Exercise objective —
From the line containing "some ⟨2, .transmitting" down to the final entry below, restate each line word for word.

Data for the task —

-- ==== Sys2Proof/Tests/Slice0.lean ====
section
/-! SUPPORT. Tests. First the well-formedness smoke: for each check an ill-formed command it refuses. Then the manual's
worked figures, each named by its section. Last, for each statement with hypotheses, a witness that they can be met,
clause by clause and at the ends of the ranges they name. -/

namespace Sys2Proof.Tests

open Sys2Proof Sys2Proof.Machine Sys2Proof.Safety

/- One theorem at a time: many kernel evaluations waiting at once would each hold a thread. -/
set_option Elab.async false

/-! ## Helpers -/

/-- The state a command leaves. -/
def after (c : Instr) (s : State) : State :=
  match exec c s with
  | .next t => t
  | _ => s

/-- The part after reset with lane 1 given. -/
def lane1 (l : Lane) : State := State.reset.setLane 1 l

/-- Lane 1 of the worked round in 1.12, after its turn for drop 2; drops 1, 4, 7 and 8 are OFF. -/
def roundLane : Lane :=
  { Lane.reset with
    mode := .serve
    round := 3
    drops := #v[⟨.off, .present, 0⟩, ⟨.served, .present, 0⟩, ⟨.relayed, .present, 2⟩, ⟨.off, .present, 0⟩,
      ⟨.served, .absent, 3⟩, ⟨.served, .present, 0⟩, ⟨.off, .present, 0⟩, ⟨.off, .present, 0⟩]
    lastVisited := 2
    replies := [⟨5, [1, 2, 3, 4, 5, 6, 7, 8, 9, 10]⟩, ⟨5, [1, 2, 3, 4, 5, 6]⟩] }

/-- Lane 1 with a turn for drop 3. -/
def turnLane (p : TurnPhase) : Lane := { roundLane with lastVisited := 3, turn := some ⟨2, p⟩ }

/-- Lane 1 in a turn for drop 3 with some characters assembled. -/
def framing (cs : List LaneChar) : Lane := { turnLane .assembly with assembly := cs }

/-- Lane 1 idle in SERVE: no drop enrolled. -/
def idleLane : Lane := { Lane.reset with mode := .serve, idle := true }

/-- A clean character. -/
def clean (c : LaneChar) : Samples := c.samples

/-- A patron image: number, class, card expiry, manual block, holds count and fines. -/
def patronImage (number cls expiry block holds : Nat) (fines : List Fine) : Image :=
  putFines (beOctets 4 number ++ [octet cls, 0] ++ beOctets 2 expiry ++ [octet block, octet holds] ++
    List.replicate 118 0) fines

/-- An item image: number, title, class, branch, borrower (0 for no loan), due day and renewals used. -/
def itemImage (number title cls branch borrower due used : Nat) : Image :=
  beOctets 4 number ++ beOctets 4 title ++
    [octet cls, octet branch, if borrower = 0 then 0 else 1] ++ beOctets 4 borrower ++ beOctets 2 due ++
    [octet used] ++ List.replicate 14 0

/-- A title image: number, free copies and holds. -/
def titleImage (number free : Nat) (holds : List Hold) : Image :=
  putHolds (beOctets 4 number ++ [octet free] ++ List.replicate 251 0) holds

/-- A block whose written entries are listed. -/
def block (content : Content) (count : Nat) (entries : List (Nat × RuleEntry)) : Block :=
  ⟨content, (List.range count).map fun n => (entries.find? fun e => decide (e.1 = n)).map Prod.snd⟩

/-- The rule tables of 7.6: LR1 entry 34, PC entries 6 and 16, CAL2 entries 25 and 26. -/
def rules : RuleStore :=
  { blocks := (((Vector.replicate 13 (block .blank 64 [])).set 1
        (block .valid 64 [(34, .loanRule ⟨1, 21, 3, 25, 500, 3⟩)])).set 6
        (block .valid 64 [(25, .calendar (1#64 <<< 39 ||| 1#64 <<< 40 ||| 1#64 <<< 46 ||| 1#64 <<< 47)),
          (26, .calendar (1#64 <<< 5))])).set 12
        (block .valid 17 [(6, .patronClass ⟨1000, 30, 10⟩), (16, .windowBase 20000)])
    operation := none, writeError := false, sequenceError := false }

/-- A transaction of lane 2, drop 4, with its request and state, holding the entries 0 of its records. -/
def txn (state : TxnState) (request : Request) : Txn :=
  { state, lane := 2, drop := 3, kioskTag := 0x31, request, deadline := .running
    patron := some ⟨request.patronKey, some 0, true⟩
    title := (request.titleKey.orElse fun _ => request.itemKey).map fun k => ⟨k, some 0, true⟩
    item := request.itemKey.map fun k => ⟨k, some 0, true⟩
    titleSettled := true, regathers := 0, day := some 20112, abandoned := false, patronCopy := none
    ruleWait := none, outstanding := none }

/-- A locked VALID entry of context 5. -/
def locked (key : Key) (image : Image) : Entry := .valid ⟨key, 9, image, none⟩ (some 5) []

/-- The part with context 5 busy at generation 18, its records in the entries 0. -/
def busy (x : Txn) : State :=
  ((((State.reset.setCtx 5 ⟨18, some x⟩).setEntry .patron 0 (locked x.request.patronKey [])).setEntry .title 0
    (locked ((x.title.map Need.key).getD 0) [])).setEntry .item 0 (locked ((x.item.map Need.key).getD 0) []))

/-- The same with context 5 at the head of AU's list. -/
def deciding (x : Txn) : State := { busy x with au := ⟨[5], []⟩ }

/-- An outstanding UPDATE of one patron entry. -/
def update : Outstanding := ⟨0, [⟨.patron, 0, 70004, 9, some []⟩], none, .paid, []⟩

/-- Context 5 in COMMIT with its UPDATE outstanding and its timer running. -/
def committing : State :=
  (busy { txn .commit (.pay 70004 500 1) with outstanding := some update }).setCommitRec 5 ⟨true, false, none⟩

/-- A fill of patron 70,004 into entry 4. -/
def fill : Fill := ⟨.requested, .patron, 4, 70004, [none, none, none, none], none, 0, 0, none⟩

/-- Slot 2 at generation 41 with a fill, its entry FILLING for some waiters. -/
def filling (f : Fill) (ws : List CtxId) : State :=
  (State.reset.setSlot 2 ⟨41, some f, false⟩).setEntry f.kind f.entry (.filling f.key ws)

/-- The same fill with contexts 6, of drop 7, and 5, of drop 4, as its waiters in that order, and a fill of item 9 waiting
for a slot. -/
def failing : State :=
  let x := { txn .gather (.pay 70004 500 1) with patron := some ⟨70004, none, false⟩ }
  let s := (((filling fill [6, 5]).setCtx 5 ⟨18, some x⟩).setCtx 6 ⟨4, some { x with drop := 6 }⟩).setLane 2
    { roundLane with drops := Vector.replicate 8 ⟨.served, .present, 0⟩, replies := [] }
  { s with fu := { s.fu with waiting := [⟨.item, 3, 9, 0⟩] } }

/-- The tag of slot 2 at generation 41. -/
def fillTag : Tag := 0x2029

/-- The part with some replies in UM's list and none on the line. -/
def owing (n : Nat) : State :=
  { State.reset with um := { State.reset.um with replies := List.replicate n ⟨1, 8, .done, []⟩, replyOnLine := true } }

/-- The part with some RELAY_UP frames held for the line, one of them in transmission. -/
def relaying (n : Nat) : State :=
  { State.reset with bli := { State.reset.bli with
      txQueue := List.replicate n (.relayUp 0 0 [1, 2]), transmitting := some (.relayUp 0 0 [1, 2]) } }

/-- The part with a frame in transmission and an empty queue. -/
def sending (f : Frame) (s : State) : State :=
  { s with bli := { s.bli with txQueue := [], transmitting := some f } }

/-- The reply a decision makes: its code and fields. -/
def replyOf (d : Decision) : Option (ResultCode × List Octet) :=
  match d.verdict with
  | .refuse code => some (code, [])
  | .succeed code fields => some (code, fields)
  | .commit code fields _ => some (code, fields)
  | .wait _ => none

/-- The part with a store operation running on a block. -/
def running (o : Operation) : State :=
  { State.reset with rs := (State.reset.rs.setContent o.block .incomplete) |> fun r => { r with operation := some o } }

/-! ## Well-formedness: each check refuses an ill-formed command -/

theorem test_wf_error_octets_empty : (Instr.linkFrameError []).wellFormed = false := by decide
theorem test_wf_error_octets_delimiter : (Instr.linkFrameError [1, 0xA5, 2]).wellFormed = false := by decide
theorem test_wf_body : (Instr.relayDown 0 1 (List.replicate 479 0)).wellFormed = false := by decide +kernel
theorem test_wf_segment_data : (Instr.segment 0 1 1 1 0 0 (List.replicate 31 0)).wellFormed = false := by decide
theorem test_wf_versions : (Instr.result 0 0 1 [1, 2, 3, 4]).wellFormed = false := by decide
theorem test_wf_values : (Instr.tableWrite 0 0 0 (List.replicate 477 0)).wellFormed = false := by decide +kernel
theorem test_wf_arguments : (Instr.unknownCommand 0 0x11 (List.replicate 479 0)).wellFormed = false := by
  decide +kernel
theorem test_wf_unknown : (Instr.unknownCommand 0 0x08 []).wellFormed = false := by decide
theorem test_wf_accepts : (Instr.unknownCommand 0 0x08 [0]).wellFormed = true ∧
    (Instr.linkFrameError [0xA5]).wellFormed = true ∧ (Instr.relayDown 9 9 []).wellFormed = true := by decide

/-! ## The queue -/

/-- No word spells a command. -/
theorem test_no_words : decodeTableWord 8 0xA5 = none ∧ State.reset.withFetchWord 8 0 = State.reset := ⟨rfl, rfl⟩

/-! ## Worked figures: lanes (1.12, R7, R12, R194) -/

/-- 1.12: the DELIVER of reply B for drop 2 is 0x82, 4 and the body, 6 characters. -/
theorem test_deliver_characters : (turnChars 1 (some ⟨1, [7, 8, 9, 10]⟩)).map LaneChar.data = [0x82, 4, 7, 8, 9, 10] ∧
    turnChars 2 none = [⟨true, 0x43⟩] ∧ nilChar 1 = ⟨true, 0xC2⟩ := by decide

/-- R7: character 0x43 with its mark bit set: start 0, data 1100 0010 from the low bit, mark 1, parity 0, stop 1. -/
theorem test_character_bits : (LaneChar.mk true 0x43).bits = 0b101010000110 := by decide

/-- 1.12: the turn after drop 2's is for drop 3, which is polled. -/
theorem test_turn_start : ((after (.turnStart 1) (lane1 roundLane)).lane 1).turn =
    some ⟨2, .transmitting [⟨true, 0x43⟩]⟩ := by decide +kernel

/-- 1.12: drop 3's miss makes it ABSENT. -/
theorem test_window_timeout : (((after (.answerWindowTimeout 1) (lane1 (turnLane .window))).lane 1).dropRec 2) =
    ⟨.relayed, .absent, 3⟩ := by decide +kernel

/-- 1.12: drop 5 is passed over and drop 6 gets the older of its replies, A. -/
theorem test_turn_passes_absent : ((after (.turnStart 1) (lane1 { roundLane with lastVisited := 3 })).lane 1).replies =
    [⟨5, [1, 2, 3, 4, 5, 6]⟩] := by decide +kernel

Solution —
    some ⟨2, .transmitting [⟨true, 0x43⟩]⟩ := by decide +kernel

/-- 1.12: drop 3's miss makes it ABSENT. -/
theorem test_window_timeout : (((after (.answerWindowTimeout 1) (lane1 (turnLane .window))).lane 1).dropRec 2) =
    ⟨.relayed, .absent, 3⟩ := by decide +kernel

/-- 1.12: drop 5 is passed over and drop 6 gets the older of its replies, A. -/
theorem test_turn_passes_absent : ((after (.turnStart 1) (lane1 { roundLane with lastVisited := 3 })).lane 1).replies =
    [⟨5, [1, 2, 3, 4, 5, 6]⟩] := by decide +kernel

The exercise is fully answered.